TASK TO COMPLETE>
Each line below from the one containing "the byte. -/" through the one containing "def Obligations.EncodeBuildsTheFrame : Prop" should be output exactly as it stands, and no other line should appear.

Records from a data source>
/-- R96: CRC_BLOCK returns the fold of CrcStep from `0xFFFF`, leaves `crc_acc` alone, and agrees with the serial
operations. -/
def Obligations.CrcBlockAgreesWithTheSerialOperations : Prop :=
  (∀ (bytes : List Byte) (s : State),
    exec (.crcBlock bytes) s = .next { s with returned := .crc (bytes.foldl crcStep 0xFFFF#16) }) ∧
  ∀ (bytes : List Byte) (s : State), ∃ t,
    performAll ([.crcInit] ++ bytes.map Instr.crcByte ++ [.crcRead]) s = some t ∧
    exec (.crcBlock bytes) s = .next { s with returned := t.returned }

/-- R92: CrcStep is the form that consumes one message bit at a time, from bit 7 down to bit 0, with feedback
`c[15] XOR m`. -/
def Obligations.CrcStepEqualsTheBitSerialForm : Prop :=
  ∀ (c : U16) (b : Byte),
    crcStep c b = [7, 6, 5, 4, 3, 2, 1, 0].foldl
      (fun (c : U16) (i : Nat) => if (c.getLsbD 15 ^^ b.getLsbD i) = true then (c <<< 1) ^^^ 0x1021#16 else c <<< 1) c

/-- R97 items 1 and 2, and R91: the empty message, and running over a concatenation. -/
def Obligations.CrcIsIncremental : Prop :=
  crc16 [] = 0xFFFF#16 ∧ ∀ a b : List Byte, crc16 (a ++ b) = b.foldl crcStep (crc16 a)

/-- R97 item 3: a message followed by its own CRC, high byte first, has CRC zero. -/
def Obligations.CrcZeroResidue : Prop :=
  ∀ s : List Byte, crc16 (s ++ bytesBe16 (crc16 s)) = 0x0000#16

/-- R97 item 4: CrcStep is a bijection of the remainder for each byte, and injective in the byte. -/
def Obligations.CrcStepLosesNothing : Prop :=
  (∀ b : Byte, Function.Bijective fun c : U16 => crcStep c b) ∧ ∀ c : U16, Function.Injective fun b : Byte => crcStep c b

/-- R97 items 4 and 5: two messages of equal length that differ in exactly one byte have different CRCs. -/
def Obligations.CrcDetectsOneChangedByte : Prop :=
  ∀ (a d : List Byte) (x y : Byte), x ≠ y → crc16 (a ++ x :: d) ≠ crc16 (a ++ y :: d)

/-! ### The frame codec -/

/-- R110: ENCODE's bytes, or ENC_LEN for more than 16 payload bytes; no state is written. -/
def Obligations.EncodeBuildsTheFrame : Prop :=
  ∀ (id : Byte) (q : U16) (t : U32) (p : List Byte) (s : State),
    (16 < p.length → exec (.encodeFrame id q t p) s = .next { s with returned := .encoded .encLen }) ∧
    (p.length ≤ 16 → exec (.encodeFrame id q t p) s = .next { s with
      returned := .encoded (.ok
       ([0xAA#8, 0x55#8, 0x01#8, id] ++ bytesBe16 q ++ bytesBe32 t ++ bytesBe16 (BitVec.ofNat 16 p.length) ++ p ++
        bytesBe16 (crc16 ([0x01#8, id] ++ bytesBe16 q ++ bytesBe32 t ++ bytesBe16 (BitVec.ofNat 16 p.length) ++ p)))) })

/-- R111: the properties of ENCODE's result, and that ENCODE is injective. -/
def Obligations.EncodedFrameProperties : Prop :=
  (∀ (id : Byte) (q : U16) (t : U32) (p f : List Byte), codecEncode id q t p = .ok f →
    f.length = 14 + p.length ∧ f.length ≤ 30 ∧ f.take 2 = [0xAA#8, 0x55#8] ∧ byteAt f 2 = 0x01#8 ∧
    (be16 f 10).toNat = p.length ∧ be16 f (12 + p.length) = crc16 (slice f 2 (12 + p.length)) ∧
    crc16 (slice f 2 (14 + p.length)) = 0x0000#16) ∧
  ∀ (id id' : Byte) (q q' : U16) (t t' : U32) (p p' f : List Byte),
    codecEncode id q t p = .ok f → codecEncode id' q' t' p' = .ok f → id = id' ∧ q = q' ∧ t = t' ∧ p = p'

/-- R112 and R184: DECODE answers the first failing test in the order of the listing, else the frame and its total
length; no state is written. -/
def Obligations.DecodeTakesTheFirstFailingTest : Prop :=
  ∀ (b : List Byte) (s : State),
    let cap := s.cfg.bufCap
    let len := (be16 b 10).toNat
    let goodMarker := byteAt b 0 = 0xAA#8 ∧ byteAt b 1 = 0x55#8
    (b.length < 14 → exec (.decodeFrame b) s = .next { s with returned := .decoded (.error .tooShort) }) ∧
    (14 ≤ b.length → ¬goodMarker → exec (.decodeFrame b) s = .next { s with returned := .decoded (.error .badMarker) }) ∧
    (14 ≤ b.length → goodMarker → byteAt b 2 ≠ 0x01#8 →
      exec (.decodeFrame b) s = .next { s with returned := .decoded (.error .badVersion) }) ∧
    (14 ≤ b.length → goodMarker → byteAt b 2 = 0x01#8 → cap < 14 + len →
      exec (.decodeFrame b) s = .next { s with returned := .decoded (.error .badLength) }) ∧
    (14 ≤ b.length → goodMarker → byteAt b 2 = 0x01#8 → 14 + len ≤ cap → b.length < 14 + len →
      exec (.decodeFrame b) s = .next { s with returned := .decoded (.error .incomplete) }) ∧
    (14 ≤ b.length → goodMarker → byteAt b 2 = 0x01#8 → 14 + len ≤ cap → 14 + len ≤ b.length →
      crc16 (slice b 2 (12 + len)) ≠ be16 b (12 + len) →
      exec (.decodeFrame b) s = .next { s with returned := .decoded (.error .badCrc) }) ∧
    (14 ≤ b.length → goodMarker → byteAt b 2 = 0x01#8 → 14 + len ≤ cap → 14 + len ≤ b.length →
      crc16 (slice b 2 (12 + len)) = be16 b (12 + len) →
      exec (.decodeFrame b) s = .next { s with
        returned := .decoded (.ok
          ⟨0x01#8, byteAt b 3, kindOf (byteAt b 3), be16 b 4, be32 b 6, be16 b 10, slice b 12 (12 + len), be16 b (12 + len)⟩
          (14 + len)) })

/-- R112 and R44: DECODE never looks past the bytes that the declared length implies; surplus bytes are ignored. -/
def Obligations.DecodeIgnoresSurplusBytes : Prop :=
  ∀ (cap : Nat) (b surplus : List Byte) (f : Frame) (total : Nat), codecDecode cap b = .ok f total →
    total ≤ b.length ∧ total = 14 + f.length.toNat ∧ f.payload.length = f.length.toNat ∧
    codecDecode cap (b ++ surplus) = .ok f total ∧ codecDecode cap (b.take total) = .ok f total

/-- R122: DECODE of ENCODE gives back every operand, at every capacity of at least 30. -/
def Obligations.DecodeOfEncodeRoundTrip : Prop :=
  ∀ (id : Byte) (q : U16) (t : U32) (p : List Byte) (s : State), p.length ≤ 16 → 30 ≤ s.cfg.bufCap →
    ∃ f, exec (.encodeFrame id q t p) s = .next { s with returned := .encoded (.ok f) } ∧
      exec (.decodeFrame f) s = .next { s with
        returned := .decoded (.ok
          ⟨0x01#8, id, kindOf id, q, t, BitVec.ofNat 16 p.length, p, crc16 (slice f 2 (12 + p.length))⟩
          (14 + p.length)) }

/-- R67: the kind is computed from the identifier and from nothing else. -/
def Obligations.KindOfEveryIdentifier : Prop :=
  kindOf 0x01#8 = .command ∧ kindOf 0x10#8 = .heartbeat ∧ kindOf 0x11#8 = .heartbeatAck ∧
  ∀ id : Byte, id ≠ 0x01#8 → id ≠ 0x10#8 → id ≠ 0x11#8 → kindOf id = .unsupported id

/-- R114: PACK_CMD stores each value clamped to 0..10000, channel 0 first, big-endian. -/
def Obligations.PackCmdClampsAndStores : Prop :=
  ∀ (v : Channels Int) (s : State),
    let w : Int → List Byte := fun x => bytesBe16 (BitVec.ofInt 16 (if x < 0 then 0 else if 10000 < x then 10000 else x))
    exec (.packCmd v) s = .next { s with
      returned := .packed
        (w v.c0 ++ w v.c1 ++ w v.c2 ++ w v.c3 ++ w v.c4 ++ w v.c5 ++ w v.c6 ++ w v.c7) }

/-- R115: UNPACK_CMD returns the eight raw values of a 16-byte payload, BAD_PAYLOAD_LEN for any other length; of a packed
vector it returns the clamped values, which are the values themselves when all lie in 0..10000. -/
def Obligations.UnpackCmdReturnsTheRawValues : Prop :=
  (∀ (p : List Byte) (s : State),
    (p.length ≠ 16 → exec (.unpackCmd p) s = .next { s with returned := .unpacked .badPayloadLen }) ∧
    (p.length = 16 → exec (.unpackCmd p) s = .next { s with
      returned := .unpacked (.ok
        ⟨be16 p 0, be16 p 2, be16 p 4, be16 p 6, be16 p 8, be16 p 10, be16 p 12, be16 p 14⟩) })) ∧
  ∀ v : Channels Int, ∃ w : Channels U16, unpackCmd (packCmd v) = .ok w ∧
    w.map (fun x => Int.ofNat x.toNat) = v.map (fun x => if x < 0 then 0 else if 10000 < x then 10000 else x) ∧
    ((∀ x ∈ v.toList, 0 ≤ x ∧ x ≤ 10000) → w.map (fun x => Int.ofNat x.toNat) = v)

/-- R122's last sentence, the source's round-trip property: a command vector sent through PACK_CMD and ENCODE comes back
through DECODE and UNPACK_CMD exactly, after the clamp to 0..10000. -/
def Obligations.CommandVectorRoundTrip : Prop :=
  ∀ (q : U16) (t : U32) (v : Channels Int) (s : State), 30 ≤ s.cfg.bufCap →
    ∃ (f : List Byte) (fr : Frame) (w : Channels U16),
      exec (encodeCommand q t v) s = .next { s with returned := .encoded (.ok f) } ∧ f.length = 30 ∧
      exec (.decodeFrame f) s = .next { s with returned := .decoded (.ok fr 30) } ∧
      fr.kind = .command ∧ fr.sequence = q ∧ fr.timestamp = t ∧ fr.length = 0x0010#16 ∧
      exec (.unpackCmd fr.payload) s = .next { s with returned := .unpacked (.ok w) } ∧
      w.map (fun x => Int.ofNat x.toNat) = v.map (fun x => max 0 (min x 10000)) ∧
      ((∀ x ∈ v.toList, 0 ≤ x ∧ x ≤ 10000) → w.map (fun x => Int.ofNat x.toNat) = v)

/-- R121: every single-bit corruption of an encoded frame, row by row, the exception of row 5 included; and the property
without exception for a caller that requires the total to equal the slice length. -/
def Obligations.SingleBitCorruptionTable : Prop :=
  ∀ (cap : Nat) (id : Byte) (q : U16) (t : U32) (p f : List Byte) (k j : Nat),
    30 ≤ cap → codecEncode id q t p = .ok f → k < f.length → j < 8 →
    let f' := f.set k (byteAt f k ^^^ (1#8 <<< j))
    let len := (be16 f' 10).toNat
    (k < 2 → codecDecode cap f' = .error .badMarker) ∧
    (k = 2 → codecDecode cap f' = .error .badVersion) ∧
    (3 ≤ k → k ≤ 9 → codecDecode cap f' = .error .badCrc) ∧
    (k = 10 ∨ k = 11 → p.length < len → cap < 14 + len → codecDecode cap f' = .error .badLength) ∧
    (k = 10 ∨ k = 11 → p.length < len → 14 + len ≤ cap → codecDecode cap f' = .error .incomplete) ∧
    (k = 10 ∨ k = 11 → len < p.length → crc16 (slice f' 2 (12 + len)) ≠ be16 f' (12 + len) →
      codecDecode cap f' = .error .badCrc) ∧
    (k = 10 ∨ k = 11 → len < p.length → crc16 (slice f' 2 (12 + len)) = be16 f' (12 + len) →
      codecDecode cap f' = .ok (parseFrame f') (14 + len)) ∧
    (k = 10 ∨ k = 11 → len ≠ p.length) ∧
    (12 ≤ k → codecDecode cap f' = .error .badCrc) ∧
    (∀ fr total, codecDecode cap f' = .ok fr total → total ≠ f'.length)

EXERCISE OUTPUT>
/-- R97 item 4: CrcStep is a bijection of the remainder for each byte, and injective in the byte. -/
def Obligations.CrcStepLosesNothing : Prop :=
  (∀ b : Byte, Function.Bijective fun c : U16 => crcStep c b) ∧ ∀ c : U16, Function.Injective fun b : Byte => crcStep c b

/-- R97 items 4 and 5: two messages of equal length that differ in exactly one byte have different CRCs. -/
def Obligations.CrcDetectsOneChangedByte : Prop :=
  ∀ (a d : List Byte) (x y : Byte), x ≠ y → crc16 (a ++ x :: d) ≠ crc16 (a ++ y :: d)

/-! ### The frame codec -/

/-- R110: ENCODE's bytes, or ENC_LEN for more than 16 payload bytes; no state is written. -/
def Obligations.EncodeBuildsTheFrame : Prop :=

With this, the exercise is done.